13 Apr 2026 10 min read 0 Views
Comprehensive Surgical Management of Benign Hand Tumors: Soft Tissue and Osseous Lesions

Key Takeaway

Benign tumors of the hand encompass a diverse spectrum of soft tissue and osseous lesions, including lymphangiomas, schwannomas, glomus tumors, and osteoid osteomas. Accurate diagnosis relies on clinical examination, advanced imaging, and histopathology. Surgical management generally involves meticulous marginal excision or intralesional curettage, prioritizing the preservation of neurovascular structures and hand biomechanics. Recurrence rates vary by tumor histology, necessitating tailored postoperative protocols and realistic patient expectations.

INTRODUCTION TO BENIGN TUMORS OF THE HAND

The evaluation and management of benign tumors of the hand require a profound understanding of upper extremity anatomy, biomechanics, and histopathology. While these lesions lack malignant potential, their presence in the tightly compartmentalized spaces of the hand can lead to significant morbidity, including pain, neurovascular compromise, and functional impairment.

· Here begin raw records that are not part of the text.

/-- Rules R57, R88, R207: an illegal word has outcome `IllegalCommand`, data zero, and changes nothing but `ECODE`. -/
def Obligations.IllegalWordChangesOnlyEcode : Prop :=
  ∀ (s : State) (w : Word) (rest : List HostEvent), s.pending = .command w :: rest →
    (∀ i, decode w ≠ .ok i) →
    step s = .next
      { s with pending := rest, ecode := if s.ecode = 0 then 9 else s.ecode, resp := some ⟨.illegalCommand, 0x0000⟩ }

/-- Rule R89: the assembled word of a line is `(opcode << 8) | operand` in format `I` and `opcode << 8` in format
`N`. The operand is a number 0 to 255 in decimal or hexadecimal, or a printable character standing for its code, and
every other operand, a missing one and one too many are refused. The last clauses say it of the text of a line: a quoted
character (`'A'` is `0x41`), and a comment that runs to the end of the line (that the space before it is passed over,
and that a `;` or a `'` between single quotes is the character, is the model's choice of log entry 10). -/
def Obligations.AssembledWordOfALine : Prop :=
  (∀ (m : Mnemonic) (n : Nat), m.format = .i →
    (n < 256 →
      (assemble (.command m [.dec n])).map (·.map encode) = some [BitVec.ofNat 16 (m.opcode.toNat * 256 + n)] ∧
      (assemble (.command m [.hex n])).map (·.map encode) = some [BitVec.ofNat 16 (m.opcode.toNat * 256 + n)]) ∧
    (256 ≤ n → assemble (.command m [.dec n]) = none ∧ assemble (.command m [.hex n]) = none) ∧
    (0x20 ≤ n ∧ n ≤ 0x7E →
      (assemble (.command m [.chr n])).map (·.map encode) = some [BitVec.ofNat 16 (m.opcode.toNat * 256 + n)]) ∧
    (n < 0x20 ∨ 0x7E < n → assemble (.command m [.chr n]) = none)) ∧
  (∀ (m : Mnemonic) (os : List AsmOperand), m.format = .i → os.length ≠ 1 → assemble (.command m os) = none) ∧
  (∀ (m : Mnemonic) (os : List AsmOperand), m.format = .n →
    (assemble (.command m [])).map (·.map encode) = some [BitVec.ofNat 16 (m.opcode.toNat * 256)] ∧
    (os ≠ [] → assemble (.command m os) = none)) ∧
  (∀ (m : Mnemonic) (c : Char), m.format = .i → 0x20 ≤ c.toNat ∧ c.toNat ≤ 0x7E →
    assembleText (mnemonicName m ++ [' ', '\'', c, '\'']) = some [BitVec.ofNat 16 (m.opcode.toNat * 256 + c.toNat)]) ∧
  'A'.toNat = 0x41 ∧
  (∀ (m : Mnemonic) (cs : List Char), m.format = .n →
    assembleText (mnemonicName m ++ ' ' :: ';' :: cs) = some [BitVec.ofNat 16 (m.opcode.toNat * 256)])

/-! ## The step -/

/-- Rules R12, R57: a step on a command word that decodes runs exactly that command, on the state from which the word
has been taken. -/
def Obligations.StepRunsTheDecodedCommand : Prop :=
  ∀ (s : State) (w : Word) (i : Instr) (rest : List HostEvent),
    s.pending = .command w :: rest → decode w = .ok i → i.wf = true →
    step s = exec i { s with pending := rest }

/-- Rule R211: with nothing presented, nothing changes (the model's choice of log entry 1: an idle step is a step). -/
def Obligations.IdleStepChangesNothing : Prop :=
  ∀ s : State, s.pending = [] → step s = .next s

/-- Rules R230, R231: the reset input and the command `RESET` leave the same block, whatever the state before. That this
block is `State.reset` with both stores empty is the model's choice of log entry 2; that the reset input gives no response
and that the host's stream goes on behind it is the model's choice of log entry 3. -/
def Obligations.ResetInputHasTheEffectOfReset : Prop :=
  ∀ (s : State) (rest : List HostEvent), s.pending = .resetInput :: rest →
    ∃ t u, step s = .next t ∧ exec .reset { s with pending := rest } = .next u ∧
      t = { u with resp := none } ∧ t = { State.reset with pending := rest }

/-! ## System commands -/

/-- Rules R231, R36: the register values right after reset. -/
def Obligations.ResetStateHoldsTheStatedValues : Prop :=
  State.reset.crc = 0x0000 ∧ State.reset.ver = Config.supportedVersion ∧ State.reset.flg = 0x00 ∧
  State.reset.txid = 0x00 ∧ State.reset.len = 0 ∧ State.reset.csum = 0x0000 ∧ State.reset.cnt = 0 ∧
  State.reset.ecode = 0 ∧ flagsOk State.reset.flg = false

/-- Rule R191: what `RESET` does to every register, in every state; with an operand it is no command. -/
def Obligations.ResetCommandLeavesTheResetValues : Prop :=
  decode 0x0100 = .ok .reset ∧ (∀ (k : Byte) (i : Instr), k ≠ 0x00 → decode (0x01#8 ++ k) ≠ .ok i) ∧
  ∀ s : State, ∃ t, exec .reset s = .next t ∧
    t.crc = 0x0000 ∧ t.ver = Config.supportedVersion ∧ t.flg = 0x00 ∧ t.txid = 0x00 ∧ t.len = 0 ∧
    t.csum = 0x0000 ∧ t.cnt = 0 ∧ t.ecode = 0 ∧ t.resp = some ⟨.ok, 0x0000⟩ ∧ t.pending = s.pending

/-- Log entry 2 (the model's choice for rule R36's "unspecified"): after `RESET` no byte of either store has a value,
so that a read below no fill level could answer one. -/
def Obligations.ResetLeavesTheStoresUnspecified : Prop :=
  ∀ s : State, ∃ t, exec .reset s = .next t ∧ ∀ i, t.pl.read i = none ∧ t.buf.read i = none

/-- Rules R190, R192, R193: `NOP`, `CLRERR` and `RDSTAT`, that they change nothing else, and that with an operand they
are no commands. -/
def Obligations.NopClrerrRdstatResults : Prop :=
  decode 0x0000 = .ok .nop ∧ decode 0x0200 = .ok .clrerr ∧ decode 0x0300 = .ok .rdstat ∧
  (∀ (k : Byte) (i : Instr), k ≠ 0x00 →
    decode (0x00#8 ++ k) ≠ .ok i ∧ decode (0x02#8 ++ k) ≠ .ok i ∧ decode (0x03#8 ++ k) ≠ .ok i) ∧
  (∀ i : Instr, decode 0xFFFF ≠ .ok i) ∧
  ∀ s : State,
    exec .nop s = .next { s with resp := some ⟨.ok, 0x0000⟩ } ∧
    exec .clrerr s = .next { s with ecode := 0, resp := some ⟨.ok, 0x0000⟩ } ∧
    exec .rdstat s = .next { s with resp := some ⟨.ok, BitVec.ofNat 16 s.ecode.toNat⟩ }

/-! ## The CRC generator -/

/-- Rules R105 to R107: the three commands of the generator, and that they change nothing else. -/
def Obligations.CrcGeneratorResults : Prop :=
  decode 0x1000 = .ok .crcinit ∧ (∀ b : Byte, decode (0x11#8 ++ b) = .ok (.crcbyte b)) ∧
  decode 0x1200 = .ok .rdcrc ∧
  ∀ (s : State) (b : Byte),
    exec .crcinit s = .next { s with crc := 0x0000, resp := some ⟨.ok, 0x0000⟩ } ∧
    exec (.crcbyte b) s = .next { s with crc := crcStep s.crc b, resp := some ⟨.ok, 0x0000⟩ } ∧
    exec .rdcrc s = .next { s with resp := some ⟨.ok, s.crc⟩ }

/-- Rule R100: `crc_bit` is one shift of a 16-bit register with feedback taps at bits 0, 5 and 12, bit by bit. -/
def Obligations.CrcBitIsAShiftWithThreeTaps : Prop :=
  ∀ (c : Word) (d : Bool) (k : Nat), k < 16 →
    (crcBit c d).getLsbD k =
      ((decide (0 < k) && c.getLsbD (k - 1)) ^^
        (decide (k = 0 ∨ k = 5 ∨ k = 12) && (c.getLsbD 15 ^^ d)))

/-- Rule R104: the exclusive-or-first form, the table form and the byte-parallel network compute `crc_step`. -/
def Obligations.EquivalentCrcFormsAgree : Prop :=
  ∀ (c : Word) (b : Byte),
    crcStepXorFirst c b = crcStep c b ∧ crcStepTable c b = crcStep c b ∧ crcStepNetwork c b = crcStep c b

/-- Rules R102, R106, R108 law 1: a stream of `CRCBYTE`s after `CRCINIT`, in any number of pieces, leaves the checksum
of all the bytes given, and changes nothing else. -/
def Obligations.CrcStreamComputesTheChecksum : Prop :=
  ∀ (s : State) (x y : List Byte),
    execAll (Instr.crcinit :: x.map Instr.crcbyte) s =
      .next { s with crc := crc16 x, resp := some ⟨.ok, 0x0000⟩ } ∧
    execAll ([Instr.crcinit] ++ x.map Instr.crcbyte ++ [.rdcrc] ++ y.map Instr.crcbyte ++ [.rdcrc]) s =
      .next { s with crc := crc16 (x ++ y), resp := some ⟨.ok, crc16 (x ++ y)⟩ }

/-- Rule R108 law 2: linearity of the step, and of the checksum over byte sequences of equal length. -/
def Obligations.CrcIsLinear : Prop :=
  (∀ (c c' : Word) (b b' : Byte), crcStep (c ^^^ c') (b ^^^ b') = crcStep c b ^^^ crcStep c' b') ∧
  ∀ x y : List Byte, x.length = y.length →
    crc16 (List.zipWith (fun a b => a ^^^ b) x y) = crc16 x ^^^ crc16 y

/-- Rule R108 law 3: zero bytes from zero leave zero, and leading zero bytes are invisible. -/
def Obligations.CrcOfZeroBytes : Prop :=
  crcStep 0x0000 0x00 = 0x0000 ∧
  ∀ (n : Nat) (m : List Byte),
    crc16 (List.replicate n 0x00) = 0x0000 ∧ crc16 (List.replicate n 0x00 ++ m) = crc16 m

/-- Rule R108 law 4: for a fixed input each step is a bijection of the accumulator's values. -/
def Obligations.CrcStepIsABijection : Prop :=
  (∀ d : Bool, Function.Bijective (fun c : Word => crcBit c d)) ∧
  ∀ b : Byte, Function.Bijective (fun c : Word => crcStep c b)

/-- Rule R108 law 5: one flipped bit always changes the checksum. -/
def Obligations.CrcSeesEveryFlippedBit : Prop :=
  ∀ (m : List Byte) (j k : Nat), j < m.length → k < 8 → crc16 (flipBit m j k) ≠ crc16 m

/-- Rules R108 law 6, R237: the checksum appended high byte first leaves zero; appended low byte first, the wire's
order, it leaves no constant. -/
def Obligations.CrcResidue : Prop :=
  (∀ m : List Byte,
    crc16 (m ++ [BitVec.ofNat 8 ((crc16 m).toNat / 256), BitVec.ofNat 8 ((crc16 m).toNat % 256)]) = 0x0000) ∧
  ∀ c : Word, ∃ m : List Byte, crc16 (wireImage m) ≠ c

/-! ## Frame fields and payload -/

/-- Rule R71: packing and unpacking byte 0, as arithmetic, and that they are inverse. -/
def Obligations.ByteZeroPackingIsABijection : Prop :=
  (∀ (v : Version) (f : Flags), (packB0 v f).toNat = v.toNat * 64 + f.toNat ∧
    b0Version (packB0 v f) = v ∧ b0Flags (packB0 v f) = f) ∧
  ∀ b : Byte, (b0Version b).toNat = b.toNat / 64 ∧ (b0Flags b).toNat = b.toNat % 64 ∧
    packB0 (b0Version b) (b0Flags b) = b

/-- Rule R75: the valid flags values are exactly these 28. -/
def Obligations.ValidFlagsAreTheTwentyEight : Prop :=
  (∀ f : Flags, flagsOk f = true ↔
    (0x01 ≤ f.toNat ∧ f.toNat ≤ 0x07) ∨ (0x09 ≤ f.toNat ∧ f.toNat ≤ 0x0F) ∨
    (0x11 ≤ f.toNat ∧ f.toNat ≤ 0x17) ∨ (0x19 ≤ f.toNat ∧ f.toNat ≤ 0x1F)) ∧
  (∀ f : Flags, flagsOk f = true ↔ f.toNat % 8 ≠ 0 ∧ f.toNat / 32 = 0) ∧
  ((List.range 64).filter (fun n => flagsOk (BitVec.ofNat 6 n))).length = 28

/-- Rule R76: the classification of a flags value, bit by bit. -/
def Obligations.FlagsClassification : Prop :=
  ∀ f : Flags,
    (fclass f).toNat % 8 = f.toNat % 8 ∧ (fclass f).getLsbD 3 = f.getLsbD 3 ∧ (fclass f).getLsbD 4 = f.getLsbD 4 ∧
    (fclass f).getLsbD 5 = flagsOk f ∧
    ((fclass f).getLsbD 6 = true ↔ f.toNat % 8 = 7 ∧ f.getLsbD 3 = true) ∧
    ((fclass f).getLsbD 7 = true ↔ f.getLsbD 3 = false ∨ (f.toNat % 8 = 7 ∧ f.getLsbD 3 = true))

/-- Rules R120, R121: the two setters that check their operand: the value loaded, and `BadOperand` with nothing
loaded. -/
def Obligations.SetverSetflgResults : Prop :=
  ∀ (s : State) (b : Byte),
    decode (0x20#8 ++ b) = .ok (.setver b) ∧ decode (0x21#8 ++ b) = .ok (.setflg b) ∧
    (b.toNat < 4 → exec (.setver b) s = .next { s with ver := BitVec.ofNat 2 b.toNat, resp := some ⟨.ok, 0x0000⟩ }) ∧
    (4 ≤ b.toNat → exec (.setver b) s = .next (s.afterFailure .badOperand 10)) ∧
    (b.toNat < 64 → exec (.setflg b) s = .next { s with flg := BitVec.ofNat 6 b.toNat, resp := some ⟨.ok, 0x0000⟩ }) ∧
    (64 ≤ b.toNat → exec (.setflg b) s = .next (s.afterFailure .badOperand 10))

/-- Rules R122 to R124: `SETID`, `SETB0` and `PLCLR`, which never fail, and that they change nothing else. -/
def Obligations.SetidSetb0PlclrResults : Prop :=
  ∀ (s : State) (b : Byte),
    decode (0x22#8 ++ b) = .ok (.setid b) ∧ decode (0x25#8 ++ b) = .ok (.setb0 b) ∧ decode 0x2300 = .ok .plclr ∧
    exec (.setid b) s = .next { s with txid := b, resp := some ⟨.ok, 0x0000⟩ } ∧
    exec (.setb0 b) s = .next
      { s with ver := BitVec.ofNat 2 (b.toNat / 64), flg := BitVec.ofNat 6 (b.toNat % 64), resp := some ⟨.ok, 0x0000⟩ } ∧
    exec .plclr s = .next { s with len := 0, resp := some ⟨.ok, 0x0000⟩ }

/-- Rule R125: `PLPUSH` stores one byte at index `LEN` and no other, and is refused at `LEN = 255` without wrapping. -/
def Obligations.PlpushResult : Prop :=
  ∀ (s : State) (b : Byte),
    decode (0x24#8 ++ b) = .ok (.plpush b) ∧
    (s.len.toNat < 255 → ∃ m : Memory,
      exec (.plpush b) s = .next
        { s with pl := m, len := BitVec.ofNat 8 (s.len.toNat + 1), resp := some ⟨.ok, 0x0000⟩ } ∧
      m.read s.len.toNat = some b ∧ ∀ i, i ≠ s.len.toNat → m.read i = s.pl.read i) ∧
    (s.len.toNat = 255 → exec (.plpush b) s = .next (s.afterFailure .bufferFull 11))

Surgical intervention must be meticulously planned. The primary goals are accurate diagnostic confirmation, complete eradication of the lesion to minimize recurrence, and the absolute preservation of hand function. The use of loupe magnification, microsurgical instruments, and a bloodless field via pneumatic tourniquet are mandatory principles in the operative management of these pathologies.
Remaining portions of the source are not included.